The Endowment Tax: Thoughts and Considerations for Investors

The Endowment Tax was introduced during the first Trump administration as part of the 2017 Tax Cuts and Jobs Act (TCJA). It was set at an initial tax rate of 1.4% levied on the Net Investment Income (NII) of private colleges and universities with enrollments of at least 500 students and endowed assets of $500,000 per student or more. The House Budget Committee recently voted to advance a bill which proposes a tiered tax scheme based on the level of endowed assets. While the endowed assets-per-student threshold of $500,000 has not been changed, the bill seeks to increase meaningfully the tax rate on institutions with more than $750,000 per student to as high as 21%.

In this brief, we examine some potential solutions available to institutions seeking to minimize the potential impact of the tax. First, we think it’s beneficial to review the definition of Net Investment Income, the amount on which the tax is applied. Second, we’ll discuss strategies and considerations for endowment managers that focus on the two components that add to NII; we’ll not touch on allowable deductions, an area better left for endowment staff, administrators, and advisors. Finally, it must be stated that we’re not tax advisors.
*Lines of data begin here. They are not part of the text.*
-- ==== Sys2Proof/Tests/Slice0.lean ====
section
/-! SUPPORT. The model's own tests: each expected result is a worked example or a vector of spec 95_test_vectors.md (its id
stands in the theorem's comment) or a word written out from the encoding of 30_encoding.md R85; then the ill-formed terms
the checks of WellFormed.lean refuse; then a witness for the hypotheses of every statement that has some. -/

namespace Sys2Proof.Tests

open Sys2Proof.Machine

/-! Small states. -/

/-- The reset state with some registers, I and some bytes of memory set. -/
def mk (vs : List (RegIx × Byte)) (i : Word := 0) (bytes : List (Nat × Byte) := []) : State :=
  bytes.foldl (fun s c => s.memWrite c.1 c.2) (vs.foldl (fun s c => s.writeV c.1 c.2) (State.reset.setI i))

/-- The same state under other straps. -/
def strapped (st : Straps) (s : State) : State := { s with straps := st }

/-- The state after one step on a word placed at pc; the state itself if the step does not answer next. -/
def after (s : State) (w : Nat) : State :=
  match step (s.withFetchWord 16 w) with
  | .next t => t
  | _ => s

/-- The state an outcome holds, if it is a next state. -/
def nextOf : Host.Outcome State Fault Refusal → Option State
  | .next t => some t
  | _ => none

/-! Decoding: every constructor by a word of its pattern in R85. -/

theorem test_decode_cls : decodeWord 0b0000_0000_1110_0000 = .ok .cls := by rfl
theorem test_decode_cls_ignored_nibbles : decodeWord 0b0000_1111_1110_1111 = .ok .cls := by rfl
theorem test_decode_jp : decodeWord 0b0001_1010_1011_1100 = .ok (.jp 0xABC) := by rfl
theorem test_decode_seImm : decodeWord 0b0011_0011_0010_1010 = .ok (.seImm 3 0x2A) := by rfl
theorem test_decode_sneImm : decodeWord 0b0100_0011_0010_1010 = .ok (.sneImm 3 0x2A) := by rfl
theorem test_decode_seReg : decodeWord 0b0101_1010_1011_0111 = .ok (.seReg 10 11) := by rfl
theorem test_decode_ldImm : decodeWord 0b0110_0000_0000_0101 = .ok (.ldImm 0 0x05) := by rfl
theorem test_decode_addImm : decodeWord 0b0111_0010_0000_0101 = .ok (.addImm 2 0x05) := by rfl
theorem test_decode_orReg : decodeWord 0b1000_0001_0010_0001 = .ok (.orReg 1 2) := by rfl
theorem test_decode_andReg : decodeWord 0b1000_0001_0010_0010 = .ok (.andReg 1 2) := by rfl
theorem test_decode_xorReg : decodeWord 0b1000_0001_0010_0011 = .ok (.xorReg 1 2) := by rfl
theorem test_decode_addReg : decodeWord 0b1000_0001_0010_0100 = .ok (.addReg 1 2) := by rfl
theorem test_decode_subReg : decodeWord 0b1000_0001_0010_0101 = .ok (.subReg 1 2) := by rfl
theorem test_decode_shr : decodeWord 0b1000_0001_0010_0110 = .ok (.shr 1 2) := by rfl
theorem test_decode_subnReg : decodeWord 0b1000_0001_0010_0111 = .ok (.subnReg 1 2) := by rfl
theorem test_decode_shl : decodeWord 0b1000_0001_0010_1110 = .ok (.shl 1 2) := by rfl
theorem test_decode_ldI : decodeWord 0b1010_0001_0010_0011 = .ok (.ldI 0x123) := by rfl
theorem test_decode_drw : decodeWord 0b1101_0001_0010_1111 = .ok (.drw 1 2 15) := by rfl
theorem test_decode_addI : decodeWord 0b1111_0010_0001_1110 = .ok (.addI 2) := by rfl
theorem test_decode_ldF : decodeWord 0b1111_1010_0010_1001 = .ok (.ldF 10) := by rfl
theorem test_decode_ldB : decodeWord 0b1111_0011_0011_0011 = .ok (.ldB 3) := by rfl
theorem test_decode_stBlock : decodeWord 0b1111_0001_0101_0101 = .ok (.stBlock 1) := by rfl
theorem test_decode_ldBlock : decodeWord 0b1111_0010_0110_0101 = .ok (.ldBlock 2) := by rfl

/-- V-DEC-14 to V-DEC-43: words of every unimplemented family. -/
theorem test_decode_rejects : [0x00D0, 0x00F0, 0x0000, 0x2200, 0x8120, 0x8128, 0x812D, 0x812F, 0x9120, 0xB200, 0xC0FF,
    0xE19E, 0xF007, 0xF00A, 0xF11F, 0xFFFF].all (fun w => (decodeTableWord 16 w).isNone) = true := by decide

/-- R80, R90: bytes decode to an instruction and the rest, and a rejection has a name. -/
theorem test_decode_bytes : decode [0x61, 0x2A, 0x00] = .ok (.ldImm 1 0x2A, [0x00]) ∧
    decode [0x00] = .error .truncated ∧ decode [0x9A, 0xB0] = .error (.unimplemented .class9) := ⟨rfl, rfl, rfl⟩

/-! The checks of WellFormed.lean refuse ill-formed terms. -/

theorem test_wf_register : checkReg 15 = some 15 ∧ checkReg 16 = none := by decide
theorem test_wf_rows : checkRows 15 = some 15 ∧ checkRows 16 = none := by decide
theorem test_wf_imm8 : checkImm8 255 = some 0xFF ∧ checkImm8 256 = none := by decide
theorem test_wf_imm12 : checkImm12 4095 = some 0xFFF ∧ checkImm12 4096 = none := by decide
theorem test_wf_operands : ({ x := 15, nn := 255 : RawOperands }).wellFormed = true ∧
    ({ x := 16 : RawOperands }).wellFormed = false ∧ ({ nnn := 4096 : RawOperands }).wellFormed = false := by decide
theorem test_wf_canonical : (Instr.shr 3 0).canonical .vx = true ∧ (Instr.shr 3 4).canonical .vx = false ∧
    (Instr.shr 3 4).canonical .vy = true ∧ (Instr.shl 3 4).canonical .vx = false := by decide
theorem test_wf_image : imageWellFormed (List.replicate 3584 0) = true ∧
    imageWellFormed (List.replicate 3585 0) = false := by decide +kernel

/-! Control flow. -/

/-- V-CF-1, V-CF-2. -/
theorem test_jp : (after (mk []) 0x1ABC).pc = 0xABC ∧ (after (mk []) 0x1201).pc = 0x201 := by decide
/-- V-CF-5, V-CF-6. -/
theorem test_seImm : (after (mk [(3, 0x2A)]) 0x332A).pc = 0x204 ∧ (after (mk [(3, 0x2B)]) 0x332A).pc = 0x202 := by decide
/-- V-CF-7, V-CF-8. -/
theorem test_sneImm : (after (mk [(3, 0x2A)]) 0x432A).pc = 0x202 ∧ (after (mk [(3, 0x2B)]) 0x432A).pc = 0x204 := by
  decide
/-- V-CF-10, V-CF-11. -/
theorem test_seReg : (after (mk [(1, 7), (2, 7)]) 0x512F).pc = 0x204 ∧
    (after (mk [(1, 7), (2, 8)]) 0x5120).pc = 0x202 := by decide
/-- V-CF-13 to V-CF-15: pc wraps. -/
theorem test_pc_wraps : (after ((mk []).setPc 0xFFC) 0x3000).pc = 0x000 ∧ (after ((mk []).setPc 0xFFE) 0x3000).pc = 0x002 ∧
    (after ((mk []).setPc 0xFFE) 0x6000).pc = 0x000 := by decide
/-- V-CF-19: a fetch at 0xFFF takes its low byte from 0x000. -/
theorem test_fetch_wraps : (after ((mk []).setPc 0xFFF) 0x6134).readV 1 = 0x34 ∧
    (after ((mk []).setPc 0xFFF) 0x6134).pc = 0x001 ∧ (after ((mk []).setPc 0xFFF) 0x6134).memRead 0x000 = 0x34 := by decide

/-! Register-immediate. -/

/-- V-IMM-2. -/
theorem test_ldImm : (after (mk []) 0x6FAB).readV vf = 0xAB := by decide
/-- V-IMM-3, V-IMM-6. -/
theorem test_addImm : (after (mk [(2, 0xFE), (15, 0x01)]) 0x7205).readV 2 = 0x03 ∧
    (after (mk [(2, 0xFE), (15, 0x01)]) 0x7205).readV vf = 0x01 ∧ (after (mk [(15, 0xFF)]) 0x7F02).readV vf = 0x01 := by
  decide

/-! ALU: rows of V-ALU, "V[1] after, VF after" for word 812n. -/

def alu (a b : Byte) (w : Nat) : Byte × Byte :=
  ((after (mk [(1, a), (2, b), (15, 0xAA)]) w).readV 1, (after (mk [(1, a), (2, b), (15, 0xAA)]) w).readV vf)

/-- The same under SHIFT_SRC = VY. -/
def aluVy (a b : Byte) (w : Nat) : Byte × Byte :=
  ((after (strapped ⟨.vy, .eraseOnly, .keep⟩ (mk [(1, a), (2, b)])) w).readV 1,
    (after (strapped ⟨.vy, .eraseOnly, .keep⟩ (mk [(1, a), (2, b)])) w).readV vf)

/-- V-ALU-2. -/
theorem test_orReg : alu 0xF0 0x3C 0x8121 = (0xFC, 0xAA) := by decide
/-- V-ALU-2. -/
theorem test_andReg : alu 0xF0 0x3C 0x8122 = (0x30, 0xAA) := by decide
/-- V-ALU-2. -/
theorem test_xorReg : alu 0xF0 0x3C 0x8123 = (0xCC, 0xAA) := by decide
/-- S4, V-ALU-6: 255 is no overflow. -/
theorem test_addReg : alu 0xFF 0x01 0x8124 = (0x00, 1) ∧ alu 0x01 0x01 0x8124 = (0x02, 0) ∧
    alu 0xFF 0x00 0x8124 = (0xFF, 0) := by decide
/-- S5, V-ALU-17: equal operands give flag 0. -/
theorem test_subReg : alu 0x05 0x03 0x8125 = (0x02, 1) ∧ alu 0x03 0x05 0x8125 = (0xFE, 0) ∧
    alu 0x10 0x10 0x8125 = (0x00, 0) := by decide
/-- V-ALU-9, V-ALU-8, V-ALU-17. -/
theorem test_subnReg : alu 0x03 0x05 0x8127 = (0x02, 1) ∧ alu 0x05 0x03 0x8127 = (0xFE, 0) ∧
    alu 0x10 0x10 0x8127 = (0x00, 0) := by decide
/-- V-ALU-20, V-ALU-21, both straps. -/
theorem test_shr : alu 0x05 0x03 0x8126 = (0x02, 1) ∧ alu 0xF0 0x0F 0x8126 = (0x78, 0) ∧
    aluVy 0xF0 0x0F 0x8126 = (0x07, 1) := by decide
/-- V-ALU-22, V-ALU-23, both straps. -/
theorem test_shl : alu 0x81 0x7E 0x812E = (0x02, 1) ∧ alu 0x01 0xFE 0x812E = (0x02, 0) ∧
    aluVy 0x01 0xFE 0x812E = (0xFC, 1) := by decide
/-- V-ALU-33 cases A and B: with x = 15 the flag remains, with y = 15 the old VF is added. -/
theorem test_addReg_aliases_vf : (after (mk [(15, 0x93), (2, 0x81)]) 0x8F24).readV vf = 0x01 ∧
    (after (mk [(1, 0x93), (15, 0x81)]) 0x81F4).readV 1 = 0x14 := by decide

/-! Index register. -/

/-- V-IDX-1, V-IDX-2. -/
theorem test_ldI : (after (mk [] 0xFFFF) 0xA000).i = 0x0000 ∧ (after (mk []) 0xAFFF).i = 0x0FFF := by decide
/-- V-IDX-5, V-IDX-7. -/
theorem test_addI : (after (mk [(2, 0x01), (15, 0x09)] 0xFFFF) 0xF21E).i = 0x0000 ∧
    (after (mk [(2, 0x01), (15, 0x09)] 0xFFFF) 0xF21E).readV vf = 0x09 ∧
    (after (mk [(2, 0xFF)] 0x0FFF) 0xF21E).i = 0x10FE := by decide
/-- V-IDX-9, V-IDX-13. -/
theorem test_ldF : (after (mk [(10, 0x07)]) 0xFA29).i = 0x0023 ∧ (after (mk [(0, 0xFF)]) 0xF029).i = 0x04FB := by decide

/-! Memory. -/

/-- S8, V-MEM-9: the addresses wrap one by one. -/
theorem test_ldB : [0x300, 0x301, 0x302].map (after (mk [(3, 0x9C)] 0x300) 0xF333).memRead = [1, 5, 6] ∧
    [0xFFF, 0x000, 0x001, 0x002].map (after (mk [(3, 0xFF)] 0x0FFF) 0xF333).memRead = [2, 5, 5, 0x90] := by decide
/-- V-MEM-11, V-MEM-12. -/
theorem test_stBlock :
    [0x207, 0x208, 0x209, 0x20A].map (after (mk [(0, 0x62), (1, 0x77), (2, 0x99)] 0x208) 0xF155).memRead =
      [0x00, 0x62, 0x77, 0x00] ∧
    (after (mk [] 0x208) 0xF155).i = 0x208 ∧ (after (strapped ⟨.vx, .eraseOnly, .inc⟩ (mk [] 0x208)) 0xF155).i = 0x20A := by
  decide
/-- V-MEM-15, V-MEM-16. -/
theorem test_ldBlock :
    [0, 1, 2, 3].map (after (mk [] 0x300 [(0x300, 1), (0x301, 5), (0x302, 6), (0x303, 7)]) 0xF265).readV = [1, 5, 6, 0] ∧
    (after (strapped ⟨.vx, .eraseOnly, .inc⟩ (mk [] 0x300)) 0xF265).i = 0x303 := by decide
/-- V-MEM-17 (FONT): the first sixteen font bytes. -/
theorem test_font : (List.finRange 16).map (after (mk []) 0xFF65).readV =
    [0xF0, 0x90, 0x90, 0x90, 0xF0, 0x20, 0x60, 0x20, 0x20, 0x70, 0xF0, 0x10, 0xF0, 0x80, 0xF0, 0xF0] := by decide
/-- R53: writing what an unlisted address reads as lists nothing. -/
theorem test_memory_canonical : ((mk []).memWrite 0x300 0x00).mem = [] ∧ ((mk []).memWrite 0x000 0xF0).mem = [] ∧
    (((mk []).memWrite 0x300 0x07).memWrite 0x300 0x00).mem = [] := by decide

/-! Display. -/

/-- A framebuffer with some pixels lit. -/
def lit (ps : List (Column × PixelRow)) (s : State) : State :=
  s.setFb (ps.foldl (fun fb p => fb.plot p.1 p.2 true) fbBlank)

/-- V-DSP-15, V-DSP-16. -/
theorem test_cls : (after (lit [(5, 5), (63, 31)] (mk [(15, 9)])) 0x00E0).fb = fbBlank ∧
    (after (lit [(5, 5)] (mk [(15, 9)])) 0x00EE).events = [.clear] ∧
    (after (lit [(5, 5)] (mk [(15, 9)])) 0x00EE).readV vf = 9 := by decide +kernel
/-- S9 step 3 (FONT): the glyph at (5, 5). -/
theorem test_drw_glyph : (after (mk [(0, 5)]) 0xD005).events =
    [.setPixel 5 5 true, .setPixel 6 5 true, .setPixel 7 5 true, .setPixel 8 5 true, .setPixel 5 6 true,
      .setPixel 8 6 true, .setPixel 5 7 true, .setPixel 8 7 true, .setPixel 5 8 true, .setPixel 8 8 true,
      .setPixel 5 9 true, .setPixel 6 9 true, .setPixel 7 9 true, .setPixel 8 9 true, .present] := by decide +kernel
/-- V-DSP-4, V-DSP-20: clipped at the right, stopped at the bottom. -/
theorem test_drw_clips :
    (after (mk [(1, 0x3F), (2, 3)] 0x300 [(0x300, 0xFF), (0x301, 0xFF)]) 0xD122).events =
      [.setPixel 63 3 true, .setPixel 63 4 true, .present] ∧
    (after (mk [(1, 0xFF), (2, 0xFF)] 0x300 [(0x300, 0xFF), (0x301, 0xFF)]) 0xD122).events =
      [.setPixel 63 31 true, .present] := by decide +kernel
/-- V-DSP-6, V-DSP-7, V-DSP-8: the collision rules. -/
theorem test_drw_collision :
    (after (lit [(0, 0)] (mk [] 0x300 [(0x300, 0xC0)])) 0xD121).readV vf = 1 ∧
    (after (lit [(2, 0)] (mk [] 0x300 [(0x300, 0xC0)])) 0xD121).readV vf = 0 ∧
    (after (strapped ⟨.vx, .anyPreset, .keep⟩ (lit [(2, 0)] (mk [] 0x300 [(0x300, 0xC0)]))) 0xD121).readV vf = 1 := by
  decide +kernel
/-- V-DSP-10, V-DSP-14: n = 0 clears VF and presents; VF as a coordinate is read first. -/
theorem test_drw_vf : (after (mk [(15, 7)] 0x300) 0xD120).readV vf = 0 ∧ (after (mk [(15, 7)] 0x300) 0xD120).events = [.present] ∧
    (after (mk [(15, 5), (1, 2)] 0x300 [(0x300, 0x80)]) 0xDF11).events = [.setPixel 5 2 true, .present] := by
  decide +kernel

/-! The fault, the driver, the loader. -/

/-- V-FLT-2: the record, and pc as it was. -/
theorem test_fault : (after (mk [(1, 0x11), (2, 0x22)]) 0x8120).fault = true ∧
    (after (mk [(1, 0x11), (2, 0x22)]) 0x8120).frec =
      ⟨.unimplementedInstruction, 0x200, 0x8120, 0x8, 0x1, 0x2, 0x0, 0x20, 0x120⟩ ∧
    (after (mk [(1, 0x11), (2, 0x22)]) 0x8120).pc = 0x200 ∧ (after (mk [(1, 0x11), (2, 0x22)]) 0x8120).readV 1 = 0x11 := by
  decide
/-- V-FLT-1, V-FLT-5: the first step of an empty machine faults, and reset clears it. -/
theorem test_fault_then_reset : ((nextOf (step .reset)).map State.surfacedFault) =
      some (some (.unimplementedInstruction ⟨.unimplementedInstruction, 0x200, 0, 0, 0, 0, 0, 0, 0⟩)) ∧
    ((nextOf (step .reset)).bind fun t => (nextOf (t.serve (.reset strapsDefault fontDefault))).map State.fault) =
      some false := by decide +kernel
/-- R261: resetting with the default straps and FONT is State.reset; memory then lists nothing. -/
theorem test_reset_mem : (State.resetWith strapsDefault fontDefault).mem = [] := by decide +kernel
/-- R92, P1, P5: an assembled program is the image the spec lists. -/
theorem test_assemble :
    assemble [.op "LD Vx, nn" { x := 0, nn := 3 }, .op "LD Vx, nn" { x := 1 }, .label "loop",
        .op "ADD Vx, nn" { x := 1, nn := 5 }, .op "ADD Vx, nn" { x := 0, nn := 0xFF }, .op "SE Vx, nn" { x := 0 },
        .opLabel "JP nnn" "loop", .label "done", .opLabel "JP nnn" "done"] =
      some [0x60, 0x03, 0x61, 0x00, 0x71, 0x05, 0x70, 0xFF, 0x30, 0x00, 0x12, 0x04, 0x12, 0x0C] ∧
    assemble [.op "SHR Vx, Vy" { x := 0, y := 1 }, .db 7, .dw 0x8200] = some [0x80, 0x16, 7, 0x82, 0x00] ∧
    assemble [.op "LD Vx, nn" { x := 16 }] = none := by decide +kernel
/-- R92: the notation of an instruction. -/
theorem test_text : instrText (.drw 0 10 5) = "DRW V0, VA, 5" ∧ instrText (.ldBlock 2) = "LD V2, [I]" := by
  decide +kernel

/-! Witnesses: for every statement with hypotheses, a state and operands that meet all of them. -/

/-- EncodingTheDecodedWordKeepsAllOperands, each case of its match. -/
theorem test_witness_canonical : decodeWord 0x0FEF = .ok .cls ∧ decodeWord 0x512F = .ok (.seReg 1 2) ∧
    decodeWord 0xD12F = .ok (.drw 1 2 15) := ⟨rfl, rfl, rfl⟩

/-- LoaderPlacesTheImage: the longest image on the reset machine. -/
theorem test_witness_load : State.reset.started = false ∧ State.reset.loaded = false ∧
    (List.replicate 3584 (0 : Byte)).length ≤ 3584 := by decide +kernel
Our intent is to highlight various strategies and approaches that endowments may consider in seeking to better prepare themselves should a probable change to the tax code be enacted.

Defining Net investment income

Internal Revenue Service guidance

Upon passage of the Tax Cuts and Jobs Act in 2017, clarity was requested from the Internal Revenue Service (IRS) related to several provisions of the Endowment Tax, to which their official guidance was issued with the final regulations on October 14, 2020. While there are too many regulations to summarize in this brief, here are a few key takeaways as it relates to our endowment tax discussion:

1. EXCLUSIONS TO GROSS INVESTMENT INCOME

  • Interest income from state and local bonds.
  • Interest income from student loans made by the institution or a related organization to a student enrolled and attending that institution.
  • Rental income from the provision of housing to students attending that institution and from housing for faculty and staff if that housing is provided contingent on their roles at the institution.
  • Royalty income from patents, copyrights and other intellectual property to the extent those assets resulted from the work of faculty or students in their capacity as such at the institution.